I know I'm late to the part but I want to get better performance out of my Bluto so have stumbled across some of these old threads.

The more tokens you add, the lower you should be able to run the air pressure as you've discovered. I seem to be an anomaly; I prefer to run fewer tokens (no tokens usually) and more pressure/less sag. To me this feels like the plushest configuration. This is my experience with my Lyric and my Bluto as well as previous Fox and XFusion forks. I don't understand why people would want to make their fork more progressive unless they are a truly aggressive rider sending big airs all the time. In my experience 90% of us are not that kind of rider. I like to jump, nothing massive, but I am probably 195 geared up and I never have bottom out issues running no tokens. I start with recommended air pressure and check sag as a reference then ride and adjust for feel. Too many people are too reliant on sag to set up their suspension.


----------



## Mark K (Jul 4, 2018)

I think I found a flaw in the upper tube. I was upgrading to a 120mm air shaft and as I was cleaning the upper leg I felt an obvious defect. Is this supposed to be present?

See below and what appears to be a small "punched out" defect. 

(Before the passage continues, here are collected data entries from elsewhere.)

-- ==== Sys2Proof/Machine/Schedule.lean ====
section
/-! DEFINITION. The schedule syntax and its pseudo-operations (30_encoding.md R85, R86), as a tool expands and assembles
them: lines to operations to words (log entry 15). -/

namespace Sys2Proof.Machine

/-- A binary32 operand as it is written (R85): a pattern, or the decimal value (-1)^neg * num / den. -/
inductive F32Lit where
  | pattern (p : F32)
  | decimal (neg : Bool) (num den : Nat)
  deriving DecidableEq, Repr

/-- `bits32(f)` (R85). -/
def litBits : F32Lit → F32
  | .pattern p => p
  | .decimal neg num den => bits32 neg num den

/-- A line of a schedule (R85), the pseudo-operations STEP, ITER and RUN among them, with their operands where they are left
out (R86). -/
inductive SchedLine where
  | reset (a b : Bool)
  | edge (a b x y : Bool)
  | setv (f : F32Lit)
  | seta (f : F32Lit)
  | ramp
  | count
  | finish (tx : Bool) (t : Operand)
  | step (a b : Bool)
  | iter (tx : Bool := true) (t : Operand := 0#32)
  | run (n : Nat) (tx : Bool := true) (t : Operand := 0#32)
  deriving DecidableEq, Repr

/-- `STEP ab`: an edge with consistent complements (R86). -/
def expandStep (a b : Bool) : Instr := .edge a b (!a) (!b)

/-- ITER after a COUNT and the FINISH it may make due (R160, R161): the count a tool replays to expand ITER (R86). -/
def iterAfter (interval iter : Nat) : Nat := if iter + 1 = interval then 0 else iter + 1

/-- `ITER tx, t` at a count of `iter`: RAMP, COUNT, and FINISH exactly when that COUNT makes a report due (R86). -/
def expandIter (interval iter : Nat) (tx : Bool) (t : Operand) : List Instr :=
  [.ramp, .count] ++ (if iter + 1 = interval then [.finish tx t] else [])

/-- `RUN n, tx, t`: n consecutive copies of ITER, and the count after them (R86). -/
def expandRun (interval : Nat) (tx : Bool) (t : Operand) : Nat → Nat → List Instr × Nat
  | 0, iter => ([], iter)
  | n + 1, iter =>
    let r := expandRun interval tx t n (iterAfter interval iter)
    (expandIter interval iter tx t ++ r.1, r.2)

/-- One line's operations, and the count after it (R86: the expansion replays R160). -/
def expandLine (interval iter : Nat) : SchedLine → List Instr × Nat
  | .reset a b => ([.reset a b], 0)
  | .edge a b x y => ([.edge a b x y], iter)
  | .setv f => ([.setv (litBits f)], iter)
  | .seta f => ([.seta (litBits f)], iter)
  | .ramp => ([.ramp], iter)
  | .count => ([.count], iter + 1)
  | .finish tx t => ([.finish tx t], 0)
  | .step a b => ([expandStep a b], iter)
  | .iter tx t => (expandIter interval iter tx t, iterAfter interval iter)
  | .run n tx t => expandRun interval tx t n iter

/-- A schedule's operations, from a count of `iter`. -/
def expand (interval : Nat) : Nat → List SchedLine → List Instr
  | _, [] => []
  | iter, l :: ls => (expandLine interval iter l).1 ++ expand interval (expandLine interval iter l).2 ls

/-- The words of a list of operations, in schedule order (R76). -/
def encodeAll : List Instr → List SchedWord
  | [] => []
  | i :: is => encode i ++ encodeAll is

/-- A schedule's words (R85). -/
def assemble (interval iter : Nat) (ls : List SchedLine) : List SchedWord := encodeAll (expand interval iter ls)

end Sys2Proof.Machine
end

UPDATE - I found out that what I thought was a defect is actually supposed to be there to equalize pressure between positive/negative chamber.

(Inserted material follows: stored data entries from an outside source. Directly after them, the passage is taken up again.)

/-! ### The order of operations -/

/-- 60_exceptions.md section 2, R205: the order of the checks of one step, from the configuration to the operation's own
effect; a mismatch is tested before the transition is classified. The clause on decoding errors covers, beside R73's three
refusals, the model's own scheduleEnd and strayOperand; the faulted states have the operation's words taken, and "no step" is
the fault noStep: the model's choices, log entries 4, 5 and 7. -/
def Obligations.OrderOfChecks : Prop :=
  ∀ s : State,
    (configLegal s.cfg = false → step s = .refused .badConfig) ∧
    (configLegal s.cfg = true → ∀ e, decode s.cfg.timeW s.sched = .error e → step s = .refused (decodeRefusal e)) ∧
    (configLegal s.cfg = true → ∀ i rest, decode s.cfg.timeW s.sched = .ok (i, rest) →
      (s.started = false → isReset i = false → step s = .refused .beforeReset) ∧
      (s.started = true → s.fault ≠ .none → step s = .fault (.noStep { s with sched := rest })) ∧
      (Running s → ∀ p, phaseOf i = some p → s.phase ≠ p → step s = .refused (.disabled i s.phase)) ∧
      (Running s → s.phase = .pRamp → i = .ramp → rampInputsOk s.tv s.ta = false →
        step s = .fault (.precond { s with sched := rest, fault := .precond })) ∧
      (Enabled i s → (i = .ramp → rampInputsOk s.tv s.ta = true) → ∃ t, step s = .next t)) ∧
    (∀ a b an bn : Bool, Running s → s.cfg.complementCheck = true → (an = a ∨ bn = b) →
      exec (.edge a b an bn) s = .next { s with err := (s.err + 1) % 2 ^ s.cfg.errW })

/-- R57 and R34: a main-loop operation that PHASE does not name is refused with RF_DISABLED; RAMP, COUNT and FINISH move
PHASE in program order, and nothing else but RESET moves it. -/
def Obligations.MainLoopInProgramOrder : Prop :=
  (∀ (i : Instr) (p : Phase) (s : State), phaseOf i = some p → Running s → s.phase ≠ p →
    exec i s = .refused (.disabled i s.phase)) ∧
  (∀ s t : State, exec .ramp s = .next t → s.phase = .pRamp ∧ t.phase = .pCount) ∧
  (∀ s t : State, exec .count s = .next t →
    s.phase = .pCount ∧ t.phase = if s.iter + 1 = s.cfg.interval then .pFinish else .pRamp) ∧
  (∀ (tx : Bool) (o : Operand) (s t : State), exec (.finish tx o) s = .next t →
    s.phase = .pFinish ∧ t.phase = .pRamp) ∧
  (∀ (i : Instr) (s t : State), phaseOf i = none → isReset i = false → exec i s = .next t → t.phase = s.phase)

/-- R58: host writes are enabled at every point after RESET, and a RAMP sees the values of the last SETV and SETA before it.
-/
def Obligations.HostWritesAnywhereLastOneCounts : Prop :=
  (∀ (v : F32) (s : State), Running s → (∃ t, exec (.setv v) s = .next t) ∧ (∃ t, exec (.seta v) s = .next t)) ∧
  (∀ (v : F32) (ops : List Instr) (s t : State), ops.all (fun i => !isReset i && !isSetv i) = true →
    runOps (.setv v :: ops) s = .next t → t.tv = v) ∧
  (∀ (v : F32) (ops : List Instr) (s t : State), ops.all (fun i => !isReset i && !isSeta i) = true →
    runOps (.seta v :: ops) s = .next t → t.ta = v)

/-- An operation has a next state exactly when it is enabled and, for RAMP, its inputs are well formed: every interleaving of
enabled operations is admitted, and no other (20_memory.md section 4). -/
def Obligations.StepsExactlyWhenEnabled : Prop :=
  ∀ (i : Instr) (s : State),
    (∃ t, exec i s = .next t) ↔ Enabled i s ∧ (i = .ramp → rampInputsOk s.tv s.ta = true)

/-- Under a weakly fair main loop reports never stop falling due: in an infinite run with no RESET, from a started state that
meets the invariant, a FINISH runs after every point (20_memory.md section 6, 42_reporter.md section 3). -/
def Obligations.FairRunsKeepReporting : Prop :=
  ∀ (ops : Nat → Instr) (st : Nat → State),
    InfiniteRun ops st → WeaklyFair ops → (∀ n, isReset (ops n) = false) → Inv (st 0) →
    ∀ n, ∃ m, n ≤ m ∧ isFinish (ops m) = true

/-! ### Who writes what -/

/-- R39, with the writer column of R21: each register is written by its writers alone; of the two that have two writers, EDGE
increments TICK and COUNT zeroes it, EDGE sets DCF and FINISH clears it; and no operation touches the configuration or the
schedule, leaves the block stopped or sets FAULT. This is the frame of every operation; RESET's is its whole next state
(ResetOperation). -/
def Obligations.EachRegisterHasItsWriters : Prop :=
  ∀ (i : Instr) (s t : State), exec i s = .next t →
    t.cfg = s.cfg ∧ t.sched = s.sched ∧ t.started = true ∧ t.fault = .none ∧
    (isFinish i = false → t.tlmOut = s.tlmOut) ∧
    (isReset i = false →
      (isEdge i = false → t.prev = s.prev ∧ t.dir = s.dir ∧ t.err = s.err) ∧
      (isSetv i = false → t.tv = s.tv) ∧
      (isSeta i = false → t.ta = s.ta) ∧
      (i ≠ .ramp → t.cv = s.cv) ∧
      (isCount i = false → t.tsmp = s.tsmp ∧ t.loopc = s.loopc) ∧
      (isCount i = false → isFinish i = false → t.iter = s.iter) ∧
      (isFinish i = false → t.obst = s.obst) ∧
      (agentOf i ≠ .mainLoop → t.phase = s.phase) ∧
      (isEdge i = false → isCount i = false → t.tick = s.tick) ∧
      (isEdge i = false → isFinish i = false → t.dcf = s.dcf) ∧
      (isEdge i = true → (t.tick = s.tick ∨ t.tick = (s.tick + 1) % 2 ^ s.cfg.tickW) ∧ (t.dcf = s.dcf ∨ t.dcf = true)) ∧
      (isCount i = true → t.tick = s.tick ∨ t.tick = 0) ∧
      (isFinish i = true → t.dcf = false))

Sent from my iPad using Tapatalk


----------



## Kirkerik (Apr 21, 2016)

Cyclotoine said:


> I know I'm late to the part but I want to get better performance out of my Bluto so have stumbled across some of these old threads.
> 
> The more tokens you add, the lower you should be able to run the air pressure as you've discovered. I seem to be an anomaly; I prefer to run fewer tokens (no tokens usually) and more pressure/less sag. To me this feels like the plushest configuration. This is my experience with my Lyric and my Bluto as well as previous Fox and XFusion forks. I don't understand why people would want to make their fork more progressive unless they are a truly aggressive rider sending big airs all the time. In my experience 90% of us are not that kind of rider. I like to jump, nothing massive, but I am probably 195 geared up and I never have bottom out issues running no tokens. I start with recommended air pressure and check sag as a reference then ride and adjust for feel. Too many people are too reliant on sag to set up their suspension.


Interesting... how is your small bump compliance? Approx what pressure you running w zero tokens?

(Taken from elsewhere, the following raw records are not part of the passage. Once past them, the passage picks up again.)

-- ==== Sys2Proof/Laws/Runs.lean ====
section
/-! SUPPORT. What one EDGE adds to the sample history (40_decoder.md R102 to R105), and that no operation reads the schedule. -/

namespace Sys2Proof.Laws

open Sys2Proof.Machine Sys2Proof.Safety

/-- The first sample adds its direction, if it is accepted and valid, and gives the next its phase code. -/
theorem validDirs_cons (c : Config) (p : BitVec 2) (x : Sample) (xs : List Sample) :
    validDirs c p (x :: xs) =
      if accepted c x then (classDir (qtrans p (phaseCode x.a x.b))).toList ++ validDirs c (phaseCode x.a x.b) xs
      else validDirs c p xs := by
  unfold validDirs codes
  by_cases h : accepted c x = true
  · simp [h, classes, List.filterMap_cons]
    cases classDir (qtrans p (phaseCode x.a x.b)) <;> simp
  · simp [h]

/-- What EDGE leaves, in the terms of the sample history. -/
theorem decodeEdge_history (a b an bn : Bool) (s : State) :
    (accepted s.cfg ⟨a, b, an, bn⟩ = false ∧ decodeEdge a b an bn s = bumpErr s) ∨
    (accepted s.cfg ⟨a, b, an, bn⟩ = true ∧ (decodeEdge a b an bn s).prev = phaseCode a b ∧
      ((classDir (qtrans s.prev (phaseCode a b)) = none ∧ (decodeEdge a b an bn s).dir = s.dir ∧
          (decodeEdge a b an bn s).dcf = s.dcf ∧ (decodeEdge a b an bn s).tick = s.tick) ∨
        ∃ d, (d = .cw ∨ d = .ccw) ∧ classDir (qtrans s.prev (phaseCode a b)) = some d ∧
          (decodeEdge a b an bn s).dir = d ∧ (decodeEdge a b an bn s).dcf = dcfAfter s.dir d s.dcf ∧
          (decodeEdge a b an bn s).tick = wrap s.cfg.tickW (s.tick + 1))) := by
  have dd : ∀ o d, dirAfter o d = d := by intro o d; unfold dirAfter; split <;> simp_all
  rcases decodeEdge_cases a b an bn s with ⟨h1, h2, h3⟩ | ⟨h1, ⟨h2, h3⟩ | ⟨h2, h3⟩ | ⟨h2, h3⟩ | ⟨h2, h3⟩⟩
  · left; exact ⟨by simp [accepted, h1, h2], h3⟩
  all_goals (right; refine ⟨by simp only [accepted, h1, Bool.not_false], by rw [h3] <;> rfl, ?_⟩)
  · left; rw [h3]; simp [h2, classDir]
  · left; rw [h3]; simp [h2, classDir]
  · right; refine ⟨.cw, .inl rfl, ?_⟩; rw [h3]; simp [h2, classDir, dd]
  · right; refine ⟨.ccw, .inr rfl, ?_⟩; rw [h3]; simp [h2, classDir, dd]

/-- No operation reads or writes the schedule. -/
theorem exec_sched (i : Instr) (s t : State) (ws : List SchedWord) (h1 : exec i s = .next t) :
    exec i { s with sched := ws } = .next { t with sched := ws } := by
  rcases exec_next_cases h1 with
    ⟨a, b, rfl, h, rfl⟩ | ⟨hr, ⟨a, b, an, bn, rfl, rfl⟩ | ⟨v, rfl, rfl⟩ | ⟨v, rfl, rfl⟩ |
      ⟨rfl, hp, ho, rfl⟩ | ⟨rfl, hp, rfl⟩ | ⟨tx, o, rfl, hp, rfl⟩⟩
  · exact execReset_next.2 ⟨h, rfl⟩
  · refine execEdge_next.2 ⟨hr, ?_⟩; unfold decodeEdge; dsimp only; split
    · rfl
    · split <;> rfl
  · exact execSetv_next.2 ⟨hr, rfl⟩
  · exact execSeta_next.2 ⟨hr, rfl⟩
  · exact execRamp_next.2 ⟨hr, hp, ho, rfl⟩
  · refine execCount_next.2 ⟨hr, hp, ?_⟩; unfold countState; dsimp only; split <;> rfl
  · refine execFinish_next.2 ⟨hr, hp, ?_⟩; unfold finishState emitIf; dsimp only; split <;> rfl

end Sys2Proof.Laws
end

I wasn't happy w my bluto and factory tokens so I added max tokens and reduced pressure. A definite improvement. I am running significantly lower air pressure.

I may have to give your approach a go...


----------



## Kirkerik (Apr 21, 2016)

So I have some 29 x i40 rims coming and need to know if the 29 3.0 XR4's fit the bluto.

I can't seem to find any info on the outside dia. of the XR4, published or otherwise. It seems the Dirt Wizards at 761mm will just fit and they are very close to or the same width as the XR4's so MAYBE?

Some help please...


----------



## Mark K (Jul 4, 2018)

Kirkerik said:


> So I have some 29 x i40 rims coming and need to know if the 29 3.0 XR4's fit the bluto.
> 
> I can't seem to find any info on the outside dia. of the XR4, published or otherwise. It seems the Dirt Wizards at 761mm will just fit and they are very close to or the same width as the XR4's so MAYBE?
> 
> Some help please...


I just put an i35 with a 29x3 XR4 on my Bluto and it fits fine. My Bluto is only a couple of years old, though.

Sent from my iPad using Tapatalk


----------



## Kirkerik (Apr 21, 2016)

Thanks Mark,

The blutos I would guess are the same?? I don't know... My bluto from the center of axle to the bottom of the arch brace is 385mm maybe 0.5mm more. Is this what your bluto measures?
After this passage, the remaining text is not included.